- _WHAT TO PRODUCE_: Go to the line in the entries below that holds "env.now := by" and repeat exactly from there through the line that holds "unfold Monitor.report Monitor.present", inclusive.

━━━ PROVIDED ENTRIES ━━━

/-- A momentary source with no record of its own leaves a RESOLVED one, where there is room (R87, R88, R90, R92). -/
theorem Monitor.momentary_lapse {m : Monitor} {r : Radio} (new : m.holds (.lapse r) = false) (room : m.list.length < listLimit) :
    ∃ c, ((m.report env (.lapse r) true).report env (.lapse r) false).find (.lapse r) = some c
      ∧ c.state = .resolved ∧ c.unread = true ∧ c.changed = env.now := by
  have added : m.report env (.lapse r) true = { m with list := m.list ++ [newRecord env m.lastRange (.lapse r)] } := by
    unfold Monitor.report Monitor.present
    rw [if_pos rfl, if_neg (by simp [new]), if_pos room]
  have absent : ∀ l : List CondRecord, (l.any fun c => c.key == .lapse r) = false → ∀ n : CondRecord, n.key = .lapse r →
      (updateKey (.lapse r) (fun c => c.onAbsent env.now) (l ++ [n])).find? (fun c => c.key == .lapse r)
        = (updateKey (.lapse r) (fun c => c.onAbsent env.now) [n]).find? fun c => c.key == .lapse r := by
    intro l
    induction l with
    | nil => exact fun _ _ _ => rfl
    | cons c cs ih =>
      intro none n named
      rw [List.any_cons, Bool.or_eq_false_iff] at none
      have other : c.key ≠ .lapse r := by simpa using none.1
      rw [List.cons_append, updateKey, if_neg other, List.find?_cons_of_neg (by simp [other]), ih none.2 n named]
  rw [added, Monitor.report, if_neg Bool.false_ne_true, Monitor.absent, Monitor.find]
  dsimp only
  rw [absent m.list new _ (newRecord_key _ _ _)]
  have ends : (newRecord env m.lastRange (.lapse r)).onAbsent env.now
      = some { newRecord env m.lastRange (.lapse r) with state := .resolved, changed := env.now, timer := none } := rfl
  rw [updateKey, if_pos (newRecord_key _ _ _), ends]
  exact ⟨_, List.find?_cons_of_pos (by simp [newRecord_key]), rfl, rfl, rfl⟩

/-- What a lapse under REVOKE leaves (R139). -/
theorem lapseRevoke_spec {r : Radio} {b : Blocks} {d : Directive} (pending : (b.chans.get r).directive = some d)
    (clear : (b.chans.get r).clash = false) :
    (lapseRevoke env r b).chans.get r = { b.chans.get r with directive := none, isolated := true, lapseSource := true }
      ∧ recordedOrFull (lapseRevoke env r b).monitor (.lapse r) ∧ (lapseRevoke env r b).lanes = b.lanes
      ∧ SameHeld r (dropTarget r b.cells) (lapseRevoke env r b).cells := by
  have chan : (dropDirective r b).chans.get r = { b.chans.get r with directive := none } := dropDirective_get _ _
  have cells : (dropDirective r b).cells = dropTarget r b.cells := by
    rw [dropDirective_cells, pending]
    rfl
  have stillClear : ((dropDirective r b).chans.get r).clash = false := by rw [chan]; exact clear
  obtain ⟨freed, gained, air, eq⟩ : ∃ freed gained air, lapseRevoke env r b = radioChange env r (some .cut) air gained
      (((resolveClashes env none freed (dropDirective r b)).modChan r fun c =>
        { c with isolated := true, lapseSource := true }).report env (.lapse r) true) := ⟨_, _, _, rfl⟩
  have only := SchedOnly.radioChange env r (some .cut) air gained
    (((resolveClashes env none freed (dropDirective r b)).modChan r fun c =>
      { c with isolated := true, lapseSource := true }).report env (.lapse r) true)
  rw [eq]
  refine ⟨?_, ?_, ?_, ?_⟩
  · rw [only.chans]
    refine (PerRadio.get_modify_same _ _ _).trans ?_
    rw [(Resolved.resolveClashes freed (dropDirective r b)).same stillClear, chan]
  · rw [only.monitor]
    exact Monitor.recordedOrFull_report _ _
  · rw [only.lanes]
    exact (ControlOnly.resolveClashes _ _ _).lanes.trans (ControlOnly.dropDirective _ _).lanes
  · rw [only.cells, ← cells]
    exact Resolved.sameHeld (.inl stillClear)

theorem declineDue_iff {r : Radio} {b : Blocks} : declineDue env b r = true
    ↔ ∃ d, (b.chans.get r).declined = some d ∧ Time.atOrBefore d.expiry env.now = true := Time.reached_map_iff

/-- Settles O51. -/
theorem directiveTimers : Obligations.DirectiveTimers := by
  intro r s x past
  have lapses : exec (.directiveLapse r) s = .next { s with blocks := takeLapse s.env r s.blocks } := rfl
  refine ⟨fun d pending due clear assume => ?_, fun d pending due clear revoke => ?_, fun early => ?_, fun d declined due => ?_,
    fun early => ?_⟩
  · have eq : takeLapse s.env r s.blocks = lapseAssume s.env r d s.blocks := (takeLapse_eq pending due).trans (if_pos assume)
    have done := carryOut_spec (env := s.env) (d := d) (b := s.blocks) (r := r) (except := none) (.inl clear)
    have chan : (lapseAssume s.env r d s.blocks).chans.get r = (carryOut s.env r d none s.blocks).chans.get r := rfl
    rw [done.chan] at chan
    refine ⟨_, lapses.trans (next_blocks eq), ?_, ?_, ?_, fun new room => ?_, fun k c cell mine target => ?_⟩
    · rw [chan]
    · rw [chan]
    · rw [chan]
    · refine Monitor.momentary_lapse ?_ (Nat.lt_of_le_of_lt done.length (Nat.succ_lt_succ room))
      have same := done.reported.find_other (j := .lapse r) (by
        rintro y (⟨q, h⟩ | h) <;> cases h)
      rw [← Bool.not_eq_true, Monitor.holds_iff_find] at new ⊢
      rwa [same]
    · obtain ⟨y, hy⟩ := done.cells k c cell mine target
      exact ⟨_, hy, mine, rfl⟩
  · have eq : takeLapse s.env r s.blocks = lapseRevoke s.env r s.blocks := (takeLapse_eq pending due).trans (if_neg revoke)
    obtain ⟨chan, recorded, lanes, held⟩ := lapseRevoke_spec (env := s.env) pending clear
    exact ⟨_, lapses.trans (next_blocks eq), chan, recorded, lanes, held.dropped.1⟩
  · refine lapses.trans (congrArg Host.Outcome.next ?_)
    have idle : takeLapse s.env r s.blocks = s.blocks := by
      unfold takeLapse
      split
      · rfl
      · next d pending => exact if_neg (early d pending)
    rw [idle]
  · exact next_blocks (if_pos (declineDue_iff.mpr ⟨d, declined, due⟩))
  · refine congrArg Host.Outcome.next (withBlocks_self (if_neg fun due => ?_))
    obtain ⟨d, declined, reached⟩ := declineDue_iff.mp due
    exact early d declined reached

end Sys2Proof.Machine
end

━━━
━━━ PROVIDED ENTRIES ━━━

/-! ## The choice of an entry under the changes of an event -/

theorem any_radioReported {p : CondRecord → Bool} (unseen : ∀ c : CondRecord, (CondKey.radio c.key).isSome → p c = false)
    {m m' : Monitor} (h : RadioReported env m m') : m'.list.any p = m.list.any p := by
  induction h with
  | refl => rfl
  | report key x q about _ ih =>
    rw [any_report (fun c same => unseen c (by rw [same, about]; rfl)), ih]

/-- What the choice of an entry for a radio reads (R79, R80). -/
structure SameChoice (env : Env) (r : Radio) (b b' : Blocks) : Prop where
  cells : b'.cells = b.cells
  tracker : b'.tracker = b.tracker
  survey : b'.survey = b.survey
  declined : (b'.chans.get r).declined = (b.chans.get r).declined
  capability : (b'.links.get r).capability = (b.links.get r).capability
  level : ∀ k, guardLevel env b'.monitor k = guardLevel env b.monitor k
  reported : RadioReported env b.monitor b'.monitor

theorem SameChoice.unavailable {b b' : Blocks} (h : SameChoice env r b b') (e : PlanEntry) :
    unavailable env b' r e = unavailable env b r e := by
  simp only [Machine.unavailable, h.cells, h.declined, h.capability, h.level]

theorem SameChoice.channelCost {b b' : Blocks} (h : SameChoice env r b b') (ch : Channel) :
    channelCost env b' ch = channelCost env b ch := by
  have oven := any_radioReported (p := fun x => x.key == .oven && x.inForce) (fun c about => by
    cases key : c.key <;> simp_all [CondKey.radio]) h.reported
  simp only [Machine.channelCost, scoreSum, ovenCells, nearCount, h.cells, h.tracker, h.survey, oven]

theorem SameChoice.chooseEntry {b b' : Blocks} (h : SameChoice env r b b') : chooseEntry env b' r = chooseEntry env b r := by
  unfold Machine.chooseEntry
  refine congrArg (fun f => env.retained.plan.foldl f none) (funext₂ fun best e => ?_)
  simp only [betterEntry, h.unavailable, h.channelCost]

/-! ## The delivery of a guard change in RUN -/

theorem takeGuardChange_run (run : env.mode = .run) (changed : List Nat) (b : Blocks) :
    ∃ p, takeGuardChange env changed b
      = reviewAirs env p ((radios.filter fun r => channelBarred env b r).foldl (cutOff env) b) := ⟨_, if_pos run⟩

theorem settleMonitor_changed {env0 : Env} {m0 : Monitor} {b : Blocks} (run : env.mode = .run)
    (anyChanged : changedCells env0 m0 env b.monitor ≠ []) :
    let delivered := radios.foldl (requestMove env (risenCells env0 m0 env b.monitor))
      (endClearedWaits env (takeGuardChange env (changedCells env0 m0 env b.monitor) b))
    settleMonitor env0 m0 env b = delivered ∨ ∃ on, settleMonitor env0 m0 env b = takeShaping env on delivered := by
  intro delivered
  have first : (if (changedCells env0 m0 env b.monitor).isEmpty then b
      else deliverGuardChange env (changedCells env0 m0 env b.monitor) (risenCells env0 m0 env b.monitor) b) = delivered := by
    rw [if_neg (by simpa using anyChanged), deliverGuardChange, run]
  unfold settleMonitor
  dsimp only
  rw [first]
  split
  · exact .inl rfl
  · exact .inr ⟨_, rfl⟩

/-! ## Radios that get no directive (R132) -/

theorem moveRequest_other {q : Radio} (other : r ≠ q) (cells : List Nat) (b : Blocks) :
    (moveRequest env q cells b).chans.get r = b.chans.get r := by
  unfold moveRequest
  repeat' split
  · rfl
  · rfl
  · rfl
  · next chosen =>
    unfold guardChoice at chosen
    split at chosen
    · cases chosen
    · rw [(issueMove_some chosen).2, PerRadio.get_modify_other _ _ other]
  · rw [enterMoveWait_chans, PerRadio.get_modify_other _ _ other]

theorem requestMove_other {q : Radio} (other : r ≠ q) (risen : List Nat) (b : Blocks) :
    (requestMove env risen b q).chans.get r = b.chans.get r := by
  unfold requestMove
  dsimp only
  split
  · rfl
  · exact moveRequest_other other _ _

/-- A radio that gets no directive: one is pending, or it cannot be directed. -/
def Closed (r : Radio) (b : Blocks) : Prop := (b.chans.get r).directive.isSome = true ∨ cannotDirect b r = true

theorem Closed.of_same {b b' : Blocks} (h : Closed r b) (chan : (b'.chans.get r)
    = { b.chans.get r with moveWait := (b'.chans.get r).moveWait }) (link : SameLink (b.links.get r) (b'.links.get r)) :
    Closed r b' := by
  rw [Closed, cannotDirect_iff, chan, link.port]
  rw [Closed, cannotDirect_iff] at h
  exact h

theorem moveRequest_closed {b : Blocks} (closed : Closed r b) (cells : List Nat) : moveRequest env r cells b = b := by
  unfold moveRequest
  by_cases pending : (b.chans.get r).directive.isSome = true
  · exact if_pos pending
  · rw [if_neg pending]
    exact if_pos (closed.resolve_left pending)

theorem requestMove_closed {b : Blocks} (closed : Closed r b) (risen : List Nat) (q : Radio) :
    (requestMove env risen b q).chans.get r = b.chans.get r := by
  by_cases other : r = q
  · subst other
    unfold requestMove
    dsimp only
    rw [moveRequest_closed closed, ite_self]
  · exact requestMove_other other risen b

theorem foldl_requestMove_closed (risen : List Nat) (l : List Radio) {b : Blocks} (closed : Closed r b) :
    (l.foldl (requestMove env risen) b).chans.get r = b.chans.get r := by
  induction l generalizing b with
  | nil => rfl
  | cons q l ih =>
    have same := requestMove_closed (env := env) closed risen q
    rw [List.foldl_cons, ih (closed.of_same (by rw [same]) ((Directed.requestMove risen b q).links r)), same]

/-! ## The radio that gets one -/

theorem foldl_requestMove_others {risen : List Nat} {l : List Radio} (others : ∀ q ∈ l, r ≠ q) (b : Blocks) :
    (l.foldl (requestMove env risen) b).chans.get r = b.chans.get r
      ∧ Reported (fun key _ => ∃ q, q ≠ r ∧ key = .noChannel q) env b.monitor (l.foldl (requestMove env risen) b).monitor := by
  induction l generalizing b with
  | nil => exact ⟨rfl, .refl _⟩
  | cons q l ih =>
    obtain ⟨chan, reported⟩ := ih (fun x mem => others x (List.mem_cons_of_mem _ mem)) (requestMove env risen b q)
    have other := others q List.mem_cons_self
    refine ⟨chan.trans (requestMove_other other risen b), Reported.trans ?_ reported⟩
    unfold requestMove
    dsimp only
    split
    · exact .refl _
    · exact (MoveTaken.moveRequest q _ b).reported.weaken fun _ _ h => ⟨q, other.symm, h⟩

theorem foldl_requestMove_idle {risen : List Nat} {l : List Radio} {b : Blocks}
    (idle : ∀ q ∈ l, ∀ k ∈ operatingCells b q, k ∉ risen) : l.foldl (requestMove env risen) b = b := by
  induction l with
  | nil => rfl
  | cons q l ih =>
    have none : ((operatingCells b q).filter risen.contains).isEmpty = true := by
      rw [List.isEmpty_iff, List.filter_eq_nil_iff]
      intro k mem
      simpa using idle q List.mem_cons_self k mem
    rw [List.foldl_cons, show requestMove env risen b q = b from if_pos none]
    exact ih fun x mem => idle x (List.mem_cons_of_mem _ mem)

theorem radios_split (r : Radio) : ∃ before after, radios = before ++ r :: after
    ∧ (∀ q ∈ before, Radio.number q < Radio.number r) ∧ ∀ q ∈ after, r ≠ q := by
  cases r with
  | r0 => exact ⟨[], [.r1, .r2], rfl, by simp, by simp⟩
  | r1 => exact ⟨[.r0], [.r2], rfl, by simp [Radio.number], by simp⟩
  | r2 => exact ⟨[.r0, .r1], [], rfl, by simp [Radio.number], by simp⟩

━━━

- _REPLY TO THE TASK_:
      ∧ c.state = .resolved ∧ c.unread = true ∧ c.changed = env.now := by
  have added : m.report env (.lapse r) true = { m with list := m.list ++ [newRecord env m.lastRange (.lapse r)] } := by
    unfold Monitor.report Monitor.present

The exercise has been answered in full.